** Problem to solve **
Go through the data line by line from the top, retyping each exactly, and end with the line that contains "earlier tick. -/".

--------

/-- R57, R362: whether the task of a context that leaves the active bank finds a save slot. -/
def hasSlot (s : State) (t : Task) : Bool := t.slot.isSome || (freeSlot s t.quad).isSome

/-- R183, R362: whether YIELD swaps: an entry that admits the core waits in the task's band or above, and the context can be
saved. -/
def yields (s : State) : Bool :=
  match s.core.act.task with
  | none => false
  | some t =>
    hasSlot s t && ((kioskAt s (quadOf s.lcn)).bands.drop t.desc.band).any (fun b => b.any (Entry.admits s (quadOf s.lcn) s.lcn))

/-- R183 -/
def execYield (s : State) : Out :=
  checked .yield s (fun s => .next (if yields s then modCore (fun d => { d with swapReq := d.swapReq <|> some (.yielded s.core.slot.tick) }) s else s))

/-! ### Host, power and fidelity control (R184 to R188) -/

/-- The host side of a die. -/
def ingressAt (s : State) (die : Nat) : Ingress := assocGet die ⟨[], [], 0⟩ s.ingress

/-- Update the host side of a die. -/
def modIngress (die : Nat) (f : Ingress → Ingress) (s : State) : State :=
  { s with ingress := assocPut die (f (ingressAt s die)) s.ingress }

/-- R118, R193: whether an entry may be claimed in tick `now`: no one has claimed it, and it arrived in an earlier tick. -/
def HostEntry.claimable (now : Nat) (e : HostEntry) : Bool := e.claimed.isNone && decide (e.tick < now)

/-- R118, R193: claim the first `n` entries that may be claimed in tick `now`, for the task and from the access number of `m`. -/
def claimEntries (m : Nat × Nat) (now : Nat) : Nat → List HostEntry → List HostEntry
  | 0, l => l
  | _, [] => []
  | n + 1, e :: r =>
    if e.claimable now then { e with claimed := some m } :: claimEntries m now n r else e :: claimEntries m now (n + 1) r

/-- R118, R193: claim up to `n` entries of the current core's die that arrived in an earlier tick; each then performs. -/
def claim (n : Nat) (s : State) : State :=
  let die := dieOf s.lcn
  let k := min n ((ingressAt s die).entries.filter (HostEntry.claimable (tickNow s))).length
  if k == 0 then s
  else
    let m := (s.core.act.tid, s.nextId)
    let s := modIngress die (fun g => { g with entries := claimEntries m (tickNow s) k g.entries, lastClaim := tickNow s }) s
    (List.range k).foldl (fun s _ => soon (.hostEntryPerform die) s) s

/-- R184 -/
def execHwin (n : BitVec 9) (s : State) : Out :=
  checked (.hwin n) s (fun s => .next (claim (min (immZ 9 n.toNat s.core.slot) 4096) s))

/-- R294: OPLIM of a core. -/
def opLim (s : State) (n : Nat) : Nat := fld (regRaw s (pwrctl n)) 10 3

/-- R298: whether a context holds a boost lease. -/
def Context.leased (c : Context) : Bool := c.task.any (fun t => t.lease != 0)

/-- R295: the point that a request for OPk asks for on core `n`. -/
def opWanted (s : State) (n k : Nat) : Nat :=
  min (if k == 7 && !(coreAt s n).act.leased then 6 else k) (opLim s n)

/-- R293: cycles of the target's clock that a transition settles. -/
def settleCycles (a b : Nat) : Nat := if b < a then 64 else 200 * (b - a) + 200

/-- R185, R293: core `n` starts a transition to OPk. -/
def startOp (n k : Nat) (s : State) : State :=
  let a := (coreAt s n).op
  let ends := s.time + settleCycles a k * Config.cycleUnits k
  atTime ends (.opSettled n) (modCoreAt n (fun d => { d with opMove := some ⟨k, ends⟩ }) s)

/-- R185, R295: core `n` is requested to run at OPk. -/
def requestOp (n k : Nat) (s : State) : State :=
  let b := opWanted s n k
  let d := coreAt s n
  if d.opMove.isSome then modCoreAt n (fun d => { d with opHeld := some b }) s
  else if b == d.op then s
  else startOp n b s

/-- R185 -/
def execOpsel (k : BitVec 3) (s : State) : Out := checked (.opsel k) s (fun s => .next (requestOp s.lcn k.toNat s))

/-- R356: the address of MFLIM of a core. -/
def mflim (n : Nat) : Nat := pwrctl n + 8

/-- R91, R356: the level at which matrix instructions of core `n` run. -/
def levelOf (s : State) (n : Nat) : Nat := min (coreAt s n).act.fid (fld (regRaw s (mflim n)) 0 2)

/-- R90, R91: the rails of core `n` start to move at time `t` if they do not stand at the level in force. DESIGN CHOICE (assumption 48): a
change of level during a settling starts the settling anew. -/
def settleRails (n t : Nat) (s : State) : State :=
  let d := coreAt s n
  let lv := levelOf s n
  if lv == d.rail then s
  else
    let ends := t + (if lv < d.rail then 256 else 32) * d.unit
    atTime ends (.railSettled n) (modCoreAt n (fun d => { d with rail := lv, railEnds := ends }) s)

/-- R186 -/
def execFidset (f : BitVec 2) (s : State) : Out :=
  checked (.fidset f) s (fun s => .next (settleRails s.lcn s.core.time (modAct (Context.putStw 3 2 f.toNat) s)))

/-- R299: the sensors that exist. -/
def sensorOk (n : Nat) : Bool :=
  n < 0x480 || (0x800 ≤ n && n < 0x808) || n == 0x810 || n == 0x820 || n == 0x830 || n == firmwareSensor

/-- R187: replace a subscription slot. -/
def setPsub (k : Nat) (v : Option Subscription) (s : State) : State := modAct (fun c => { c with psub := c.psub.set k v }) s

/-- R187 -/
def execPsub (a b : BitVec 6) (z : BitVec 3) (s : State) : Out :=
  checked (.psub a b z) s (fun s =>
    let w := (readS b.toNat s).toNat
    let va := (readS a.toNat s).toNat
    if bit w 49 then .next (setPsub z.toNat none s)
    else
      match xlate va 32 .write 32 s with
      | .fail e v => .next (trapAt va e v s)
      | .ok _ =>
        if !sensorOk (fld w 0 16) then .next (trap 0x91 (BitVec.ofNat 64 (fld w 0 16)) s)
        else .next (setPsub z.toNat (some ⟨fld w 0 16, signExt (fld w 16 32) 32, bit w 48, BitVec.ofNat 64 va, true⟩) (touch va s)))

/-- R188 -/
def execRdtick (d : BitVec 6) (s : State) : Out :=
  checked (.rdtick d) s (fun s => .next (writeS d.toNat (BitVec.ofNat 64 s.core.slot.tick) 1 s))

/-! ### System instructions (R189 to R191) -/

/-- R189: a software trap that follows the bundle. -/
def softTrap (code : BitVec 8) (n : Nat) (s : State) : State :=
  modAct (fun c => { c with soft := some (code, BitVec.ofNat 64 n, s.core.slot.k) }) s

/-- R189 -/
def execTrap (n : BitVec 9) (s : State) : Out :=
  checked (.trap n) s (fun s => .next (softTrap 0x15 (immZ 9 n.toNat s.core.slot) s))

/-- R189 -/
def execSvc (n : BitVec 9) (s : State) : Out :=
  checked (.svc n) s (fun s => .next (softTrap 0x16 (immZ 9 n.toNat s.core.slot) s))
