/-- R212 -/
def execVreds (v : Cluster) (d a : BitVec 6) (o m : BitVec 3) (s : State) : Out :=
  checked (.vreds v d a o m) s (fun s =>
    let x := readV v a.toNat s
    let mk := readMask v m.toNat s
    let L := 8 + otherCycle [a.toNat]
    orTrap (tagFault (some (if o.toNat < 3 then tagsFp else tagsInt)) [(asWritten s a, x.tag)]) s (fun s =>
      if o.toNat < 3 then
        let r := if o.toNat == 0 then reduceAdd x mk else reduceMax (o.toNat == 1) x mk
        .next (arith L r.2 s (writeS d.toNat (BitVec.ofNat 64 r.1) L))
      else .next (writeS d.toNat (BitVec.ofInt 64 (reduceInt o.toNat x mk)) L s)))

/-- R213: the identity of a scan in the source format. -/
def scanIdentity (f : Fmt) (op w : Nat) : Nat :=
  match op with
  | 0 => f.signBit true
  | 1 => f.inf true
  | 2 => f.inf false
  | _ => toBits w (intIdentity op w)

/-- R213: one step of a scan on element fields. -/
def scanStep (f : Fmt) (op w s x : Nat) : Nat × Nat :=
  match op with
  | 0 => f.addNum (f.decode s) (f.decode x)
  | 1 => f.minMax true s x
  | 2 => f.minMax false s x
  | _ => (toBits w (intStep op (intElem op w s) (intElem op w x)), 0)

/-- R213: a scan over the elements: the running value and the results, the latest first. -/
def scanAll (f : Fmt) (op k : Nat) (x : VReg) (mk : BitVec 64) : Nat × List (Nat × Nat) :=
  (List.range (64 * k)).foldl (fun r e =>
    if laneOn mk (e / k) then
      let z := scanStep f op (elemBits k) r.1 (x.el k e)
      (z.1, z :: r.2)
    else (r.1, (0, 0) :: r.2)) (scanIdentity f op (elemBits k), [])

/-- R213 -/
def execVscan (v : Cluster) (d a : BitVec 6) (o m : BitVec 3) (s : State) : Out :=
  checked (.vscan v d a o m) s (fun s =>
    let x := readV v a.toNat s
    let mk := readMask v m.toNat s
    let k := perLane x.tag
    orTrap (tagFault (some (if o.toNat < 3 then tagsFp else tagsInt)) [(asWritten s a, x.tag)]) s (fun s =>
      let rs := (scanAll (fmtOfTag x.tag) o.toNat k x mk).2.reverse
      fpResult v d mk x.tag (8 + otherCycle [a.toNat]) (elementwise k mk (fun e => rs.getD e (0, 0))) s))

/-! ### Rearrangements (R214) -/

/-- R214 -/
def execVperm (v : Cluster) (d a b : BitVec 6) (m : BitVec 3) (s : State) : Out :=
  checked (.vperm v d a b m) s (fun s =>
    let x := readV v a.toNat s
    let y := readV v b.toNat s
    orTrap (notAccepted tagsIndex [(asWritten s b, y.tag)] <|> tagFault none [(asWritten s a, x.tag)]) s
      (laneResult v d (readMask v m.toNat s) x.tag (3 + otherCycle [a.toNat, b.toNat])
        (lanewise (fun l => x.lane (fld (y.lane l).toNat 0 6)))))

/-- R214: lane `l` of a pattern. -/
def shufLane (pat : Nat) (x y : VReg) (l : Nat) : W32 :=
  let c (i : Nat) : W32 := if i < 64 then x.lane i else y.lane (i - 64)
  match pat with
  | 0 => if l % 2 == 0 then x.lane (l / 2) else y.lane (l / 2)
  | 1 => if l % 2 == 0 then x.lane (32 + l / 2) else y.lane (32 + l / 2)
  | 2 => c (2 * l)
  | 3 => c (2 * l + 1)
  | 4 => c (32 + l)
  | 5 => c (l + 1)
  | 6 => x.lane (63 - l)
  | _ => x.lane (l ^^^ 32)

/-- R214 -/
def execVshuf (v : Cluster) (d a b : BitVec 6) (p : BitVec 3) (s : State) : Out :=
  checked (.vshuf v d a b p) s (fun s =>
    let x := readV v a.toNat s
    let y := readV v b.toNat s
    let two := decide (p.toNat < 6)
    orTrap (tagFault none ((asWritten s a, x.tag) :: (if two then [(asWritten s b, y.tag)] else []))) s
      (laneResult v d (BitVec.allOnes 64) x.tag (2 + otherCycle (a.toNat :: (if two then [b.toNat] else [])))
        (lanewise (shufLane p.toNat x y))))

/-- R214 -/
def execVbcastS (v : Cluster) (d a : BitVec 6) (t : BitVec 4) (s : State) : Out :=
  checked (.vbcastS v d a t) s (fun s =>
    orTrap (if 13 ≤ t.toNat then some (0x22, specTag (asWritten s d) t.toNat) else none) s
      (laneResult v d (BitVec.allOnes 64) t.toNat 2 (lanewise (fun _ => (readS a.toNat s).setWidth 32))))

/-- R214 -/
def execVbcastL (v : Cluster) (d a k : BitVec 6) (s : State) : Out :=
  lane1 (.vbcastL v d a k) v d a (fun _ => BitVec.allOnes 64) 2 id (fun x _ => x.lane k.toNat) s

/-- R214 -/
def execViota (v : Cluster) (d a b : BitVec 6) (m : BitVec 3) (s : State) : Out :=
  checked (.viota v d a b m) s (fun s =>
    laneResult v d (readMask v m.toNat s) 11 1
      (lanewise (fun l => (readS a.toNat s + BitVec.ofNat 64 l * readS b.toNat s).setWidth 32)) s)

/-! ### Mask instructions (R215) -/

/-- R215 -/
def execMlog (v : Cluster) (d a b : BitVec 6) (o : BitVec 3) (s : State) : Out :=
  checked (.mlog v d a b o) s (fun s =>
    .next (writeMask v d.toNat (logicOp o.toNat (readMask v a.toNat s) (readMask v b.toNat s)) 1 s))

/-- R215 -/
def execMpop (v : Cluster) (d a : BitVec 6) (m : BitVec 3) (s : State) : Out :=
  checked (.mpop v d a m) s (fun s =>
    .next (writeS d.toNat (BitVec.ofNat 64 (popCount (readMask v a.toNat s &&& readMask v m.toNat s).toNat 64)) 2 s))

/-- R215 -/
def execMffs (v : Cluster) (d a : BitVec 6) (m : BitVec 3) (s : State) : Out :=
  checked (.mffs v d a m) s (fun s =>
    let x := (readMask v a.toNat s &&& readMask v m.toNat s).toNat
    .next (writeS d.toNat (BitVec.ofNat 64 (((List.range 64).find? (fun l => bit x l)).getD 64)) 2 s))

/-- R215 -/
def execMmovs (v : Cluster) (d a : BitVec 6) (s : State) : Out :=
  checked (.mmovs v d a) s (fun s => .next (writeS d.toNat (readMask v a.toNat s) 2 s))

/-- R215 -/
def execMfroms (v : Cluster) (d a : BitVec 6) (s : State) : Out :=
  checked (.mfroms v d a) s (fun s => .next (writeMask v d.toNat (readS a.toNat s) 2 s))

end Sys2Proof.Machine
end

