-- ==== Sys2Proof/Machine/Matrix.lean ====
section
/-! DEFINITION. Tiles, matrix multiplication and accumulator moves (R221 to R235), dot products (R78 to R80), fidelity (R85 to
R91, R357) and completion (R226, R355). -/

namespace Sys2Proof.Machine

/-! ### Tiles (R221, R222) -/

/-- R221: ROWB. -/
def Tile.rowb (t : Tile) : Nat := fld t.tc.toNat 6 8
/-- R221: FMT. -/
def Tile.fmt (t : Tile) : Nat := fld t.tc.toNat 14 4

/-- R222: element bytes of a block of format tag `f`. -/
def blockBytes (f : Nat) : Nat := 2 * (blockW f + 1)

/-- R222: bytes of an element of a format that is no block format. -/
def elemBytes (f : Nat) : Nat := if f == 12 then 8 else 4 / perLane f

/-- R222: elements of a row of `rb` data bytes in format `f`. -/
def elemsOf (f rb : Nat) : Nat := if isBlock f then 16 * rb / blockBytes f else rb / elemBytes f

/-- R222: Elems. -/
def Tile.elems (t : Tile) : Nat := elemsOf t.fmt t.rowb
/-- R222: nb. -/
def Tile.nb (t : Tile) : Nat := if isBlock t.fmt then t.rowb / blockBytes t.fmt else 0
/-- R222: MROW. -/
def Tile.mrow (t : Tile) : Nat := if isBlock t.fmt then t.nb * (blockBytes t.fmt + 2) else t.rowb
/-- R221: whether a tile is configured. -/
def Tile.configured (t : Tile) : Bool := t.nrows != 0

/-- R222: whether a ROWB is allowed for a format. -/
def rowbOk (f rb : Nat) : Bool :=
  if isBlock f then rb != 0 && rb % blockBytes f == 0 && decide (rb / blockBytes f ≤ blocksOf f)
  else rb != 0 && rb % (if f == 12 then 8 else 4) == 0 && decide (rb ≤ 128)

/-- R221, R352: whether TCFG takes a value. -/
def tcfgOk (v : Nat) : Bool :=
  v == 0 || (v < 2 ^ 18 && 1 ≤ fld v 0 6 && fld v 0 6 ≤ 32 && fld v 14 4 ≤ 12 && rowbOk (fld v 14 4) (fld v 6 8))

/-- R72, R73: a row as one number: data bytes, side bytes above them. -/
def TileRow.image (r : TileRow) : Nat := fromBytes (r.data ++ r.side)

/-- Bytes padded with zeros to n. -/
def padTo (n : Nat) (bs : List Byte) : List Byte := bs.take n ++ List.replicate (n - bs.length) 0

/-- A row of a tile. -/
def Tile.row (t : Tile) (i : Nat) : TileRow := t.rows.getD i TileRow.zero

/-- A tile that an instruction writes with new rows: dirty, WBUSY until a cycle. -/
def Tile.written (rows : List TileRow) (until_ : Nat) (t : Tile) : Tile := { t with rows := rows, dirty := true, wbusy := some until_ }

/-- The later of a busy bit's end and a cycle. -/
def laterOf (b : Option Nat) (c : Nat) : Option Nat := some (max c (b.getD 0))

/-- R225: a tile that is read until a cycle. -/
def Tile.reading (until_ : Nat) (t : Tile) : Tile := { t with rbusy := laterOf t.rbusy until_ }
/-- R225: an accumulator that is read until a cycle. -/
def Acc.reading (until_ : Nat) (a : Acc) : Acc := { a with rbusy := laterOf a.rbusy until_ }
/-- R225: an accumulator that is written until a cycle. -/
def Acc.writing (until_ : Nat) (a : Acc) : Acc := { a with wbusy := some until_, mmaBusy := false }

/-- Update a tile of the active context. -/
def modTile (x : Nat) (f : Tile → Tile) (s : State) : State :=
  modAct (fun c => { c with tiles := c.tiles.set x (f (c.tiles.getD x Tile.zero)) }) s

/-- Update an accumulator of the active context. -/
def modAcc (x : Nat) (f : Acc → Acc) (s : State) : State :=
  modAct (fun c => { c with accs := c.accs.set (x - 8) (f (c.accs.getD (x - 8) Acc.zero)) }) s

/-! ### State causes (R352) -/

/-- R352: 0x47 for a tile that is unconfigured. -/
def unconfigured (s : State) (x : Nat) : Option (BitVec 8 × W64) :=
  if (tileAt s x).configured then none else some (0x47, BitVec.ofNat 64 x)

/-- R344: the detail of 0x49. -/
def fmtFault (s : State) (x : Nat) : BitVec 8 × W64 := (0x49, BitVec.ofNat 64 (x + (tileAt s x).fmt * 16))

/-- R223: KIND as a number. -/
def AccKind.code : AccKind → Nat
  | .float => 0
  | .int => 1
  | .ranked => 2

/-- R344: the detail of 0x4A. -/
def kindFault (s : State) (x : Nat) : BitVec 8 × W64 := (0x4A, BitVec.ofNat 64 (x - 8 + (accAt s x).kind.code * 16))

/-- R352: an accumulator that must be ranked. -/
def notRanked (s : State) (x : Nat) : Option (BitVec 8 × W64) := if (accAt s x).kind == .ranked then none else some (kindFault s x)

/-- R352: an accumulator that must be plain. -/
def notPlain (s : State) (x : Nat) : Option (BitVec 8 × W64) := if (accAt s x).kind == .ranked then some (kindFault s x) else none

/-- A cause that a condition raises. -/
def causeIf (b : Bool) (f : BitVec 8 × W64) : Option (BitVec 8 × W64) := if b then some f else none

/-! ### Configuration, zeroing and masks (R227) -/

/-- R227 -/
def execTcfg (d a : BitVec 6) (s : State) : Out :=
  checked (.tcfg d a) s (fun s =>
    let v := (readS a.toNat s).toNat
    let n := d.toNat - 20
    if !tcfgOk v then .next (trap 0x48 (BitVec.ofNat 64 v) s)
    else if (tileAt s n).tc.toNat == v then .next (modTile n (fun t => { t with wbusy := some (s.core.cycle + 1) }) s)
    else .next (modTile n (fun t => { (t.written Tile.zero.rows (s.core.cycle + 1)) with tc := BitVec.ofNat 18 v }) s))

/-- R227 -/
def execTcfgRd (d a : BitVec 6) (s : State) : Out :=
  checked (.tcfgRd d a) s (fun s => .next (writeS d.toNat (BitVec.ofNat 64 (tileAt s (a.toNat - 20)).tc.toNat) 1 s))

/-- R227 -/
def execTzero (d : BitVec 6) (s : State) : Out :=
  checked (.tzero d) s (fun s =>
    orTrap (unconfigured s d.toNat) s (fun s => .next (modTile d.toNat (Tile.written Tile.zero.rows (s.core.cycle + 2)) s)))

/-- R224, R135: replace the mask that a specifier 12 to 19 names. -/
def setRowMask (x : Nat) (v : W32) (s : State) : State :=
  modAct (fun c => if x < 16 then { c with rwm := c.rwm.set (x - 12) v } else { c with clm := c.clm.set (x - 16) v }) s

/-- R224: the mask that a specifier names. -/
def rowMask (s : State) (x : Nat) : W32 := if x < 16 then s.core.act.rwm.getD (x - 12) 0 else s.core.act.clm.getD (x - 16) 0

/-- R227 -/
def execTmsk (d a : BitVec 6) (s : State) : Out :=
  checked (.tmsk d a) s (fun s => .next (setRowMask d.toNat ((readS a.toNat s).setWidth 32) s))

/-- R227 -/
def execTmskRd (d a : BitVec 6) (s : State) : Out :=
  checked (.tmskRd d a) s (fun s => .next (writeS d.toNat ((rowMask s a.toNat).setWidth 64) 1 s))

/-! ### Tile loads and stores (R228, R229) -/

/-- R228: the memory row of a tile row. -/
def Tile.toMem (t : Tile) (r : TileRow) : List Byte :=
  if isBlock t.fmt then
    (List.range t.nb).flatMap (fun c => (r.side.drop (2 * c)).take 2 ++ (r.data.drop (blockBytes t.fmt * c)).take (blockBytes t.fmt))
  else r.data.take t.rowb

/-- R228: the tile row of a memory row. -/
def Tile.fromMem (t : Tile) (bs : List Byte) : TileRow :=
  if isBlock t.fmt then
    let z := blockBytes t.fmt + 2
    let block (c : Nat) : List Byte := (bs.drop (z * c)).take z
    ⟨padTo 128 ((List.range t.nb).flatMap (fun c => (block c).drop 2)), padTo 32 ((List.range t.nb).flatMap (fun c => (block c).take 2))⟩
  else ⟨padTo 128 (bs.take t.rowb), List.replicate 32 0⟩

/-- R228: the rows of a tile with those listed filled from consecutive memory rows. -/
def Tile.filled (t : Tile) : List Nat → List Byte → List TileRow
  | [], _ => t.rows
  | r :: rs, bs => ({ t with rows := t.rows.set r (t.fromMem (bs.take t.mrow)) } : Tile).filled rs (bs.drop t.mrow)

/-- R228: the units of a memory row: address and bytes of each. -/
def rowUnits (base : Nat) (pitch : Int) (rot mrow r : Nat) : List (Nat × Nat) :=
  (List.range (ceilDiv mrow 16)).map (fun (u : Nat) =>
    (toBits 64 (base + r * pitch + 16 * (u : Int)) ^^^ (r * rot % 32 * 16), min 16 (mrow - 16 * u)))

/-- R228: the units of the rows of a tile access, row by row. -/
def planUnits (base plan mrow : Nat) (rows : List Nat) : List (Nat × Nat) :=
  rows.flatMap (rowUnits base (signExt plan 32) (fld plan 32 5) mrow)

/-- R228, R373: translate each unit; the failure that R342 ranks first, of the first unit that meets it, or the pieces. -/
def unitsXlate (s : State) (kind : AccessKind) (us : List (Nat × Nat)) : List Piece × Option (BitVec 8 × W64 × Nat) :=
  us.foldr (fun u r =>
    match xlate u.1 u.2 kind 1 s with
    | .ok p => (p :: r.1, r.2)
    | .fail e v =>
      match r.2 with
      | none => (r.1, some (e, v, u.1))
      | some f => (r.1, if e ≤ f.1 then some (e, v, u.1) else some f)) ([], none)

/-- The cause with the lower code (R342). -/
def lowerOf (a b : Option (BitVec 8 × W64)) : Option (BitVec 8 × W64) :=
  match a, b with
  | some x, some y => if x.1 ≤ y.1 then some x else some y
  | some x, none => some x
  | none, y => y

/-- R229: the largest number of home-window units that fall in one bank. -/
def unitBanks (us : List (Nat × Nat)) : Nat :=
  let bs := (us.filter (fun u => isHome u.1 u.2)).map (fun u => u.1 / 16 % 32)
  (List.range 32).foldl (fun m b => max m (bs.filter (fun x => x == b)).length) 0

--------

** Answer for the task **
/-- R57, R362: whether the task of a context that leaves the active bank finds a save slot. -/
def hasSlot (s : State) (t : Task) : Bool := t.slot.isSome || (freeSlot s t.quad).isSome

/-- R183, R362: whether YIELD swaps: an entry that admits the core waits in the task's band or above, and the context can be
saved. -/
def yields (s : State) : Bool :=
  match s.core.act.task with
  | none => false
  | some t =>
    hasSlot s t && ((kioskAt s (quadOf s.lcn)).bands.drop t.desc.band).any (fun b => b.any (Entry.admits s (quadOf s.lcn) s.lcn))

/-- R183 -/
def execYield (s : State) : Out :=
  checked .yield s (fun s => .next (if yields s then modCore (fun d => { d with swapReq := d.swapReq <|> some (.yielded s.core.slot.tick) }) s else s))

/-! ### Host, power and fidelity control (R184 to R188) -/

/-- The host side of a die. -/
def ingressAt (s : State) (die : Nat) : Ingress := assocGet die ⟨[], [], 0⟩ s.ingress

/-- Update the host side of a die. -/
def modIngress (die : Nat) (f : Ingress → Ingress) (s : State) : State :=
  { s with ingress := assocPut die (f (ingressAt s die)) s.ingress }

/-- R118, R193: whether an entry may be claimed in tick `now`: no one has claimed it, and it arrived in an earlier tick. -/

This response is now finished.